As shown in Figure 1, GOTURN is trained using a pair of cropped frames from thousands of videos.

In the first frame (also referred to as the previous frame), the location of the object is known, and the frame is cropped to two times the size of the bounding box around the object. The object in the first cropped frame is always centered.

The location of the object in the second frame (also referred to as the current frame) needs to be predicted. The bounding box used to crop the first frame is also used to crop the second frame. Because the object might have moved, the object is not centered in the second frame.
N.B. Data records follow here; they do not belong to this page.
/-- The commands and events of the block: one constructor per row of spec/opcode_table.json. -/
inductive Instr where
  -- registers (00_scope.md, 18_registers.md)
  | regPairReadLo (acc : Access) (off : BitVec 28)
  | regPairReadHi (acc : Access) (off : BitVec 28)
  | regPairWriteLo (acc : Access) (off : BitVec 28) (v : Word32)
  | regPairWriteHi (acc : Access) (off : BitVec 28) (v : Word32)
  | registerWrite (acc : Accessor) (off : BitVec 28) (v : Word32) (par : ParityObs)
  -- syllables and the sequencer (05_instruction_set.md)
  | nop (d : Disp)
  | preciseException (site : SiteNo)
  | br (d : Disp) (target : BitVec 16)
  | brc (d : Disp) (cond : BitVec 3) (rs1 rs2 : BitVec 5) (imm : Bool) (imm16 target : BitVec 16)
  | loop (d : Disp) (creg : Bool) (rs : BitVec 5) (count endB : BitVec 16)
  | halt (d : Disp)
  | trap (d : Disp) (code : BitVec 16)
  | settle (d : Disp)
  | sched (d : Disp)
  | waitUntil (d : Disp) (rs : BitVec 5)
  | forecast (d : Disp) (engMask : BitVec 4) (level : BitVec 5) (start : BitVec 10) (duration : BitVec 12)
  | phaseHint (d : Disp) (valid : Bool) (op : BitVec 3)
  | add (d : Disp) (f : AluF)
  | sub (d : Disp) (f : AluF)
  | and (d : Disp) (f : AluF)
  | or (d : Disp) (f : AluF)
  | xor (d : Disp) (f : AluF)
  | shl (d : Disp) (f : AluF)
  | shr (d : Disp) (f : AluF)
  | sra (d : Disp) (f : AluF)
  | mul (d : Disp) (f : AluF)
  | min (d : Disp) (f : AluF)
  | max (d : Disp) (f : AluF)
  | li (d : Disp) (rd : BitVec 5) (imm32 : BitVec 32)
  | lih (d : Disp) (rd : BitVec 5) (imm32 : BitVec 32)
  | aadd (d : Disp) (f : AluF)
  | amov (d : Disp) (rd rs1 : BitVec 5)
  | smova (d : Disp) (rd rs1 : BitVec 5)
  | lds (d : Disp) (f : MemF)
  | sts (d : Disp) (f : MemF)
  | status (d : Disp) (rd : BitVec 5) (clear : Bool) (src : BitVec 8)
  | pendingWriteArrives (site : SiteNo) (rd : BitVec 5)
  -- the matrix engines and result checking (03, 06)
  | matrix (d : Disp) (f : MatrixF)
  | matrixIssue (site : SiteNo) (eng : EngNo)
  | matrixLastPlacement (site : SiteNo) (eng : EngNo) (obs : PassObs)
  | verdict (site : SiteNo) (eng : EngNo) (obs : VerdictObs)
  | replayStart (site : SiteNo)
  | votePassIssue (site : SiteNo)
  | voteDecide (site : SiteNo) (obs : VerdictObs) (ewise : List EwiseMiss)
  | applyPassVerdict (site : SiteNo) (obs : VerdictObs)
  | planeRestoreDone (site : SiteNo) (ecc : BufObs)
  | localisationTestEnd (site : SiteNo) (eng : EngNo) (obs : LocalObs)
  | redirectMove (site : SiteNo) (eng : EngNo)
  | capTakesEffect (site : SiteNo)
  | latch (d : Disp) (f : LatchF)
  | latchStart (site : SiteNo) (eng : EngNo)
  | latchDone (site : SiteNo) (eng : EngNo) (ecc : EccObs) (errOff : BitVec 30)
  | feed (d : Disp) (f : FeedF)
  | feedStart (site : SiteNo) (eng : EngNo)
  | feedDone (site : SiteNo) (eng : EngNo) (ecc : EccObs) (errOff : BitVec 28)
  | bankDrain (d : Disp) (f : DrainF)
  | bankDrainIssue (site : SiteNo) (eng : EngNo)
  | bankDrainDone (site : SiteNo) (eng : EngNo) (residueOk : Bool) (badRow : BitVec 9)
  | bankFree (d : Disp) (eng : EngNo) (bank : Fin 4)
  | bankFreeIssue (site : SiteNo) (eng : EngNo)
  | ewise (d : Disp) (f : EwiseF)
  | ewiseIssue (site : SiteNo) (eng : EngNo)
  -- vector syllables
  | vld (d : Disp) (f : VecF)
  | vst (d : Disp) (f : VecF)
  | vfma (d : Disp) (f : VecF)
  | vadd (d : Disp) (f : VecF)
  | vsub (d : Disp) (f : VecF)
  | vmul (d : Disp) (f : VecF)
  | vmin (d : Disp) (f : VecF)
  | vmax (d : Disp) (f : VecF)
  | vcmp (d : Disp) (f : VecF)
  | vsel (d : Disp) (f : VecF)
  | vsfu (d : Disp) (f : VecF)
  | vred (d : Disp) (f : VecF)
  | vbcast (d : Disp) (f : VecF)
  | vmovs (d : Disp) (f : VecF)
  | vwadd (d : Disp) (f : VecF)
  | vwanch (d : Disp) (f : VecF)
  | vwcvt (d : Disp) (f : VecF)
  | vxpose (d : Disp) (f : VecF)
  | vectorIssue (site : SiteNo) (residueFails : Fin 3) (ecc : EccObs) (errOff : BitVec 28)
  -- copy and synchronisation syllables
  | push (d : Disp) (q : Fin 4) (areg : BitVec 4)
  | sfree (d : Disp) (entry : Fin 64)
  | signal (d : Disp) (tok : BitVec 6) (amount : BitVec 16)
  | bell (d : Disp) (f : BellF)
  | tally (d : Disp) (areg : BitVec 4)
  | programEnd (site : SiteNo)
  | progressTimeout (site : SiteNo) (t : Word64)
  -- copy engines, stores and core power (04_core.md)
  | copyStart (site : SiteNo) (q : Fin 4) (t : Word64)
  | copyComplete (site : SiteNo) (q : Fin 4) (obs : CopyObs)
  | copyFail (site : SiteNo) (q : Fin 4) (code : BitVec 4) (parity : Option BadPacket)
  | copyTimeout (site : SiteNo) (q : Fin 4) (t : Word64) (obs : StallObs)
  | psScrub (site : SiteNo) (ecc : EccObs)
  | wsScrub (site : SiteNo) (off : BitVec 28) (ecc : EccObs)
  | granaryRefresh (site : SiteNo) (off : BitVec 30) (ecc : EccObs)
  | granaryRefillDone (site : SiteNo) (off : BitVec 30) (mirror : EccObs)
  | napEnter (site : SiteNo)
  | napWake (site : SiteNo)
  | retainEnter (site : SiteNo)
  | retainWake (site : SiteNo) (cal : CalObs)
  | coreOff (site : SiteNo)
  | corePowerOn (site : SiteNo) (t : Word64)
  -- the fabric (07_fabric.md)
  | packetForward (rtr : Fin 64) (inp : Fin 5) (plane : Bool) (hop : HopObs)
  | write (p : Packet) (ep : Endpoint) (obs : WriteObs)
  | writeAck (p : Packet)
  | readReq (p : Packet) (ep : Endpoint) (obs : ReadObs)
  | readData (p : Packet) (bad : List Nat)
  | redContrib (c : RedContrib) (t : Word64)
  | redAck (p : Packet)
  | redRetryResend (rtr : Fin 64) (txn : BitVec 10) (t : Word64)
  | combineSlotExpiry (root : Fin 64) (t : Word64)
  | deliveryTimeout (rtr : Fin 64) (txn : BitVec 10) (t : Word64)
  | fabricPause (t : Word64)
  | pauseDrained (faultyLanes : List Lane)
  | pauseTimeout (t : Word64)
  -- GDDR7 memory (08_memory.md)
  | memRequest (field : FieldNo) (r : MemReq)
  | memScrub (ms : MemNo) (addr : BitVec 41) (ecc : EccObs) (written : Bool) (granaryGood : Bool)
  | memTempRead (ms : MemNo) (temp : Byte)
  | channelRetrainDue (ms : MemNo) (ch : Fin 4) (cause : RetrainCause) (t : Word64)
  | retrainStepStart (ms : MemNo) (ch : Fin 4) (t : Word64)
  | retrainStepEnd (ms : MemNo) (ch : Fin 4) (obs : RetrainObs)
  | remotePageRequest (r : RemoteReq)
  -- Gaska links (09_gaska_links.md)
  | linkTrainStart (l : LinkNo) (t : Word64)
  | linkTrained (l : LinkNo) (obs : TrainObs)
  | identMessage (l : LinkNo) (obs : IdentObs)
  | linkKeyed (l : LinkNo) (obs : KeyObs)
  | rekey (l : LinkNo) (obs : KeyObs)
  | epochReceive (l : LinkNo) (e : Epoch)
  | replayTimeout (l : LinkNo) (t : Word64)
  | linkRetrain (l : LinkNo) (receiverRequest : Bool) (t : Word64)
  | linkRetrainDone (l : LinkNo) (obs : LaneObs) (t : Word64)
  | linkDown (l : LinkNo)
  | linkFlowsReturn (l : LinkNo)
  | laneSerWindow (l : LinkNo) (lane : Fin 4) (rx : Bool) (bad : Bool)
  -- bells, collectives and tallies (10_bells_collectives.md)
  | bellAdd (b : BellNo) (src : BellSrc) (amount : Word32) (instant : Word64)
  | bellSet (b : BellNo) (src : BellSrc) (img : BellImg)
  | bellArm (b : BellNo) (src : BellSrc)
  | bellDisarm (b : BellNo) (src : BellSrc)
  | bellRead (b : BellNo) (src : BellSrc)
  | bellRefire (b : BellNo)
  | bellAlignedAction (b : BellNo) (t : Word64)
  | bellData (dst : Fin 64 × Bool) (txn : BitVec 10) (b : BitVec 13) (status : BitVec 4) (img : Option BellImg)
  | tokenDelivery (site : SiteNo) (lc : LCoreNo) (tok : BitVec 6) (owned : Bool) (hamlet : HamletNo) (byIc : Bool)
  | reducerContrib (tc : Fin 64) (addr : Word64) (src : RedFrom) (data : RedData) (t : Word64)
  | reducerAccepted (tc : Fin 64) (addr : Word64)
  | reducerSlotExpiry (tc : Fin 64) (addr : Word64) (t : Word64)
  | tallyEnterRelease (job : Word32)
  | tallyRegionsCopied (site : SiteNo)
  | tallyCommitRelease (job : Word32)
  | resetAt (viaLink : Option LinkNo) (t0 : Word64) (root : BitVec 12)
  | resetAtInstant (t : Word64)
  | budgetWindowEnd (window : Word32) (slack : Word32)
  | report (m : BudgetMsg)
  | take (m : BudgetMsg)
  | takeAck (m : BudgetMsg)
  | give (m : BudgetMsg)
  | giveAck (m : BudgetMsg)
  | leaderTimeout (window : Word32)
  -- rings and descriptors (11_host_interface.md)
  | sqTail (r : RingNo) (v : Word32)
  | cqHead (r : RingNo) (v : Word32)
  | ringEnable (r : RingNo) (cfg : Word32)
  | ringDisable (r : RingNo)
  | ringInactive (r : RingNo)
  | descriptorFetch (r : RingNo) (words : List Word32) (hostOk : Bool) (t : Word64)
  | descriptorComplete (id : Nat) (t : Word64)
  | loadWeights (id : Nat) (hostData : List Byte) (source : SourceObs)
  | launch (id : Nat) (image : List Word64)
  | copy (id : Nat) (hostData : List Byte) (segmentFail : Option (Nat × BitVec 8))
  | tallyInfo (id : Nat)
  | tallyExport (id : Nat)
  | tallyImport (id : Nat) (image : List Byte)
  | fence (id : Nat)
  | bellOpAdd (id : Nat)
  | bellOpSet (id : Nat)
  | bellOpArm (id : Nat)
  | bellOpDisarm (id : Nat)
  | bellOpRead (id : Nat)
  | treeInstall (id : Nat)
  | treeRemove (id : Nat)
  | msetWrite (id : Nat) (words : List Word32)
  | systemReset (id : Nat)
  | queryDevice (id : Nat)
  | queryCoreMap (id : Nat)
  | queryHamlet (id : Nat)
  | queryLinks (id : Nat)
  | queryFaultRecords (id : Nat)
  | roleSet (id : Nat)
  | pageSet (id : Nat)
  | hamletCreate (id : Nat)
  | hamletCreateCommit (h : HamletNo) (badSites : List SiteNo)
  | hamletDestroy (id : Nat)
  | hamletReset (id : Nat)
  | abort (id : Nat)
  | deadlineExpiry (id : Nat) (t : Word64) (workDone : Bool)
  | hostAccessTimeout (r : RingNo) (site : Option (SiteNo × Fin 4)) (t : Word64)
  | hstHeartbeat (acc : Accessor) (t : Word64)
  | heartbeatTimeout (t : Word64)
  | portLockLoss (p : Bool) (t : Word64)
  | portDown (p : PortLoss) (t : Word64)
  | portUp (p : Bool) (unacked : List RingNo)
  | portsDownTimeout (t : Word64)
  | resetArm (t : Word64)
  | resetGo (t : Word64)
  | resetArmExpiry (t : Word64)
  | warmReset (o : StartObs)
  | modrstN (t : Word64)
  -- clocking (12_clocking.md)
  | droopTrip (site : SiteNo) (detector : BitVec 6)
  | droopPhasesRelease (site : SiteNo) (t : Word64)
  | marginWindowEnd (r : RegionNo) (obs : MarginObs) (path : BitVec 4)
  | freqChangeStart (r : RegionNo) (mhz : BitVec 11) (t : Word64)
  | clockStop (r : RegionNo)
  | oscLocked (r : RegionNo) (cals : List (Fin 120 × CalObs))
  | freqChangeRestart (r : RegionNo)
  | calTimeout (x : Fin 120)
  | oscFail (r : RegionNo) (lock : Bool)
  | tbUpdate (tstamp arrival : Word64) (parentMaster : Bool) (t : Word64)
  | tbUnlock (t : Word64)
  -- power (13_power.md)
  | opWindowEvaluate (site : SiteNo) (hot105 : Bool) (below100 : Bool) (meanCap : BitVec 5)
  | capWindowEnd (inputW : BitVec 16) (ibcW : Tab Nat) (temps : Tab Nat)
  | forecastActivate (site : SiteNo) (idx : Fin 4) (t : Word64)
  | hwForecast (site : SiteNo) (eng : EngNo) (t : Word64)
  | admissionCheck (d : DomainNo) (ibcOk : Bool) (forecastNear : Bool) (t : Word64)
  | admissionTimeout (d : DomainNo) (t : Word64)
  | rampEnd (d : DomainNo)
  | phaseFail (d : DomainNo) (phase : Fin 12) (cause : PhaseCause)
  | coreOverCurrent (site : SiteNo)
  | baseRailTrip (field : FieldNo)
  | ibcLoss (f : FieldNo) (cause : IbcCause)
  | inputLow (tenMv : BitVec 16)
  | inputRestored
  | telemetryWindowEnd (d : DomainNo) (k : Word64) (mean : Nat)
  | pwrTelRead (acc : Accessor) (d : DomainNo) (sample : Option (BitVec 16 × Word64))
  | telModeWrite (acc : Accessor) (d : DomainNo) (v : Word32)
  | impedanceWindowEnd (d : DomainNo) (qualified : Bool) (meanZ : Nat)
  | groupStart (acc : Accessor)
  | groupEnd (acc : Accessor)
  -- the interrupt controller (14_interrupts.md)
  | lineFilterChange (n : SrcNo) (level : Bool) (t : Word64)
  | raise (n : BitVec 10) (byBell : Option BellNo) (t : Word64)
  | srcRaiseWrite (acc : Accessor) (n : SrcNo) (t : Word64)
  | srcPendingClear (acc : Accessor) (n : SrcNo)
  | srcModeWrite (acc : Accessor) (n : SrcNo) (mode : BitVec 3)
  | icClaim (who : IcAgent) (t : Word64)
  | icComplete (who : IcAgent) (n : BitVec 10)
  | interruptDelivery (n : SrcNo) (t : Word64)
  | holdoffEnd (g : BitVec 6) (t : Word64)
  | icHoldRelease (acc : Accessor)
  -- faults and recovery (15_faults_recovery.md)
  | faultReport (r : Report) (t : Word64)
  | recoveryStop (m : RecMsg) (t : Word64)
  | recoveryStopped (m : RecMsg) (t : Word64)
  | recoveryRestore (m : RecMsg) (t : Word64)
  | localRestoreDone (job : Word32) (t : Word64)
  | recoveryReady (m : RecMsg) (t : Word64)
  | recoveryGo (m : RecMsg) (t : Word64)
  | resumeAtInstant (job : Word32) (t : Word64)
  | recoveryFail (m : RecMsg) (t : Word64)
  | recoveryPhaseTimeout (job : Word32) (t : Word64)
  | coreReplace (lc : LCoreNo) (t : Word64)
  | spareRefillDone (site : SiteNo) (cal : SpareObs)
  | stewardPoll (aAnswers bAnswers : Bool) (t : Word64)
  | reeveWatchdog (t : Word64)
  -- security (16_security.md)
  | attest (scope : Byte) (nonce : BitVec 256) (key : Option (BitVec 256))
  | certRead
  | challenge
  | debugUnlock (platform : BitVec 128) (chal : BitVec 256) (level : BitVec 2) (expiry : Word32) (sigOk : Bool)
  | debugExpiry
  | hamletBind (h : HamletNo) (binding : BitVec 256)
  | fwUpdate (addr : BitVec 41) (len : Nat) (obs : FwObs)
  | fwWriteDone
  | recoveryBegin (port : Bool) (t : Word64)
  | recoveryWrite (port : Bool) (off : BitVec 26) (chunk : List Byte) (t : Word64)
  | recoveryEnd (port : Bool) (obs : FwObs) (t : Word64)
  | recoverySessionTimeout (t : Word64)
  | drbgReseed (healthOk : Bool) (failedTest : BitVec 4)
  -- start, power, pins, journal, management (17, 19)
  | coldPowerOn (inputTenMv : BitVec 16) (o : StartObs)
  | pwrfailFall (t : Word64)
  | pwrfailRise
  | brownOut
  | overVoltage
  | alwaysOnDrop
  | thermtrip
  | referenceLost
  | referenceLostLong
  | journalAppend (r : JRec)
  | poweredRecordTimer
  | compactionStart
  | compactionSwitch
  | setEndpointId (eid : Byte)
  | getEndpointId
  | getMctpVersionSupport (msgType : Byte)
  | getMessageTypeSupport
  | getVendorDefinedMessageSupport (selector : Byte)
  | pldmSensorRead (sensor : Byte)
  | powerLimit (watts : Word32)
  | pldmWarmReset (v : Byte)
  | getBootStatus
  | setBootMode (mode : Bool)
  | mgmtRecoveryBegin (t : Word64)
  | mgmtRecoveryWrite (off : BitVec 26) (chunk : List Byte) (t : Word64)
  | mgmtRecoveryEnd (obs : FwObs) (t : Word64)
  | mctpAssemblyTimeout (first t : Word64)
  | mctpResponseTimeout (t : Word64)
  | idDevnumWrite (acc : Accessor) (v : Word32)
  -- rows that stand last in the table
  | ewiseLastResult (site : SiteNo) (eng : EngNo) (obs : EwiseObs)
  | forecastEnd (site : SiteNo) (idx : Fin 4) (t : Word64)
  | droopDetectorClear (site : SiteNo) (detector : BitVec 6) (t : Word64)
  | selfSlowing (r : RegionNo) (ratioPermille : Nat)
  | referenceReturn (obs : LockObs)
  | modrstNRise
  | hamletZeroisationDone (obs : ZeroObs)
  | verdictWindowExpiry (site : SiteNo) (eng : EngNo) (t : Word64)
  | faultRecordWindowEnd (cls : BitVec 16) (t : Word64)
  | sensorUpdate (sensor : Byte) (reading : Int)
deriving DecidableEq, Repr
A Convolutional Neural Network (CNN) is trained to predict the location of the bounding box in the second frame.

Note for Beginners

 

If you are an absolute beginner, think of the CNN as a black box with many knobs that can be set to different values. When the settings on the knobs are right, the CNN produces the right bounding box. Initially, the settings of the knobs are random. At the time of training, we show the neural network pairs of frames for which we known the location of the object (i.e. bounding boxes). If the CNN makes a mistake, the knobs are changed in a principled way using an algorithm called back propagation so that it gradaully stops making as many mistakes. When changing the knob settings stops improving the results anymore, we say the model is trained.

GOTURN Architecture

In the previous section, we just showed the CNN as a black box. Now, let’s see what is inside the box.

GOTURN Architecture
Figure 2: GOTURN Architecture

Figure 2 shows the architecture of GOTURN. As mentioned before, it takes two cropped frame as input. Notice, the previous frame, shown at the bottom, is centered and our goal is the find the bounding box for the currrent frame shown on the top.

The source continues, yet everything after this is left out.